[Work request]: All lines from the entries below that contain the string "them" should be copied out.

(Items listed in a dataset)
-- ==== Sys2Proof/Machine/Devices.lean ====
section
/-! DEFINITION. Reading and writing the I/O space (20_memory.md R60, 60_exceptions.md R250 to R259), and the view of the
interrupt enables (R214). -/

namespace Sys2Proof.Machine

/-! ### Named registers -/

/-- A timer by name. -/
def Io.timer (io : Io) (t : TimerId) : Timer :=
  match t with
  | .t0 => io.timer0
  | .t1 => io.timer1

/-- Write of a timer. -/
def Io.setTimer (io : Io) (t : TimerId) (x : Timer) : Io :=
  match t with
  | .t0 => { io with timer0 := x }
  | .t1 => { io with timer1 := x }

/-- A serial unit by name. -/
def Io.serial (io : Io) (u : SerialId) : Serial :=
  match u with
  | .ft232rl => io.ft232rl
  | .tec => io.tec
  | .rn4020 => io.rn4020

/-- Write of a serial unit. -/
def Io.setSerial (io : Io) (u : SerialId) (x : Serial) : Io :=
  match u with
  | .ft232rl => { io with ft232rl := x }
  | .tec => { io with tec := x }
  | .rn4020 => { io with rn4020 := x }

/-- `int_enable[k]`, the bit last written to the source's control port (60_exceptions.md R214). -/
def Io.intEnable (io : Io) (k : IntSource) : Bool :=
  match k with
  | .timer0 => io.timer0.intEnable
  | .timer1 => io.timer1.intEnable
  | .rn4020Rx => io.rn4020.rxInt
  | .rn4020Tx => io.rn4020.txInt
  | .ft232rlRx => io.ft232rl.rxInt
  | .ft232rlTx => io.ft232rl.txInt
  | .tecRx => io.tec.rxInt
  | .tecTx => io.tec.txInt
  | .microSd => io.usd.intEna
  | .pio => decide (io.pioMask ≠ 0#8)

/-! ### TLB words (20_memory.md R64, R65) -/

/-- The upper word of an entry: PAGE in bits 7..0. -/
def TlbEntry.highWord (t : TlbEntry) : Word := 0#8 ++ t.page

/-- The lower word of an entry; the undefined bits 14 and 13 are `free`. -/
def TlbEntry.lowWord (t : TlbEntry) (free : BitVec 2) : Word :=
  BitVec.ofBool t.valid ++ free ++ BitVec.ofBool t.reference ++ BitVec.ofBool t.dirty ++ BitVec.ofBool t.canRead
    ++ BitVec.ofBool t.canWrite ++ BitVec.ofBool t.canExecute ++ t.frame

/-- Write of the upper word. -/
def TlbEntry.setHigh (t : TlbEntry) (v : Word) : TlbEntry := { t with page := v.extractLsb' 0 8 }

/-- Write of the lower word; bits 14 and 13 are ignored. -/
def TlbEntry.setLow (t : TlbEntry) (v : Word) : TlbEntry :=
  { t with
    valid := v.getLsbD 15
    reference := v.getLsbD 12
    dirty := v.getLsbD 11
    canRead := v.getLsbD 10
    canWrite := v.getLsbD 9
    canExecute := v.getLsbD 8
    frame := v.extractLsb' 0 8 }

/-! ### IN -/

/-- The free value an IN finds next. -/
def State.nextFree (s : State) : Word := Config.freeWord s.draws

/-- A timer's register as the running timer has left it: a free value (60_exceptions.md R252). -/
def State.advanceTimer (s : State) (t : TimerId) (x : Timer) : State :=
  s.tookDraw.setIo (s.io.setTimer t x)

/-- An IN of RN4020-Cmd: the initial value, which the source fixes (60_exceptions.md R256, 95 E9), to the first access
after a reset; then a free value within the printed zeros, as of any device (20_memory.md R60, 92 D37). That the first
access ends it is a DESIGN CHOICE, unsafe (log 51). -/
def readRn4020Cmd (s : State) : Word × State :=
  if s.io.rn4020CmdInitial then (s.io.rn4020Cmd.setWidth 16, s.setIo { s.io with rn4020CmdInitial := false })
  else (s.nextFree &&& 0x000F#16, s.tookDraw)

/-- The value of an IN and the state it leaves (20_memory.md R60). Which reads have side effects is not in the source
(91 N27): an IN of A2h, A4h or A6h leaves the MMU register it reads as it is (DESIGN CHOICE, unsafe: log 49). TLB words
and RN4020-RAM read back as written (DEDUCED, unsafe: logs 35, 36). -/
def readPort (s : State) (p : InPort) : Word × State :=
  match p with
  | .device d => (s.nextFree &&& d.mask, s.tookDraw)
  | .timerCurrent t => (s.nextFree, s.advanceTimer t { s.io.timer t with current := s.nextFree })
  | .timerFlag t => (s.nextFree, s.advanceTimer t { s.io.timer t with flag := s.nextFree })
  | .rn4020Cmd => readRn4020Cmd s
  | .rn4020Ram => (s.io.rn4020Ram.setWidth 16, s)
  | .fixedZero => (0#16, s)
  | .tlbHigh k => (s.mmu.tlb[k].highWord, s)
  | .tlbLow k => (s.mmu.tlb[k].lowWord (s.nextFree.extractLsb' 13 2), s.tookDraw)
  | .mmuViolAddr => (s.mmu.violAddr, s)
  | .mmuCause => (s.mmu.cause &&& 0x0003#16, s)
  | .mmuPage => (s.mmu.page &&& 0x00FF#16, s)

/-- `IORead(addr)`. -/
def ioRead (s : State) (a : Word) : Access (Word × State) :=
  match inPort? a with
  | some p => .value (readPort s p)
  | none => .refused (.unlistedPort a)

/-! ### OUT -/

/-- The I/O registers after an OUT that reaches one of them: bits printed 0 are ignored (60_exceptions.md R251), and an
8-bit port takes the low byte (20_memory.md R60). The MMU's and the IPL's ports leave them alone. -/
def writeIo (io : Io) (p : OutPort) (v : Word) : Io :=
  match p with
  | .timerPeriod t => io.setTimer t { io.timer t with period := v }
  | .timerControl t => io.setTimer t { io.timer t with intEnable := v.getLsbD 15, start := v.getLsbD 0 }
  | .serialData u => io.setSerial u { io.serial u with sent := v.setWidth 8 }
  | .serialCtrl u => io.setSerial u { io.serial u with txInt := v.getLsbD 7, rxInt := v.getLsbD 6 }
  | .usdCtrl =>
    { io with usd := { io.usd with
        intEna := v.getLsbD 7, init := v.getLsbD 2, read := v.getLsbD 1, write := v.getLsbD 0 } }
  | .usdMemAddr => { io with usd := { io.usd with memAddr := v } }
  | .usdBlkAddrH => { io with usd := { io.usd with blkAddrH := v } }
  | .usdBlkAddrL => { io with usd := { io.usd with blkAddrL := v } }
  | .ioPort => { io with ioPort := v.setWidth 8 }
  | .adcRef => { io with adcRef := v.setWidth 8 }
  | .outPortHi => { io with outPortHi := { isOutput := v.getLsbD 7, value := v.setWidth 4 } }
  | .spiData => { io with spiData := v.setWidth 8 }
  | .spiSclk => { io with spiSclk := v.setWidth 8 }
  | .pioMask => { io with pioMask := v.setWidth 8 }
  | .pioXor => { io with pioXor := v.setWidth 8 }
  | .rn4020Cmd => { io with rn4020Cmd := v.setWidth 4, rn4020CmdInitial := false }
  | .rn4020Ram => { io with rn4020Ram := v.setWidth 8 }
  | .tecDSw => { io with tecDSw := v.setWidth 8 }
  | .tecFnc => { io with tecFnc := v.setWidth 8 }
  | .tecCtl => { io with tecCtl := v.setWidth 8 }
  | .tlbHigh _ => io
  | .tlbLow _ => io
  | .iplDetach => io
  | .mmuEnable => io
  | .mmuPageTable => io
  | .consoleData => { io with consoleData := v }

/-- The MMU's registers after an OUT (20_memory.md R63, R66). -/
def writeMmu (m : Mmu) (p : OutPort) (v : Word) : Mmu :=
  match p with
  | .tlbHigh k => { m with tlb := m.tlb.set k (m.tlb[k].setHigh v) }
  | .tlbLow k => { m with tlb := m.tlb.set k (m.tlb[k].setLow v) }
  | .mmuPageTable => { m with pageTable := v }
  | .mmuEnable => { m with enabled := v.getLsbD 0 }
  | _ => m

/-- Whether the IPL ROM is attached after an OUT: bit 0 written to A0h detaches it for good (20_memory.md R53). -/
def writeIpl (attached : Bool) (p : OutPort) (v : Word) : Bool :=
  match p with
  | .iplDetach => attached && !v.getLsbD 0
  | _ => attached

/-- The writes the model does not admit: re-attaching the ROM (20_memory.md R53), enabling the MMU (R66). -/
def outRefusal (s : State) (p : OutPort) (v : Word) : Option Refusal :=
  match p with
  | .iplDetach => if s.iplAttached || v.getLsbD 0 then none else some .reattachIpl
  | .mmuEnable => if v.getLsbD 0 then some .mmuEnabled else none
  | _ => none

/-- `IOWrite(addr, v)`: the register is written and the write is an event of the run (92, host table). The event carries
all 16 bits of `v`, of an 8-bit port too (DESIGN CHOICE, unsafe: log 50). -/
def ioWrite (s : State) (a : Word) (v : Word) : Access State :=
  match outPort? a with
  | none => .refused (.unlistedPort a)
  | some p =>
    match outRefusal s p v with
    | some r => .refused r
    | none =>
      .value { s with
        io := writeIo s.io p v
        mmu := writeMmu s.mmu p v
        iplAttached := writeIpl s.iplAttached p v
        outEvents := s.outEvents ++ [(a, v)] }

end Sys2Proof.Machine
end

[Answer box]:
/-- The I/O registers after an OUT that reaches one of them: bits printed 0 are ignored (60_exceptions.md R251), and an
8-bit port takes the low byte (20_memory.md R60). The MMU's and the IPL's ports leave them alone. -/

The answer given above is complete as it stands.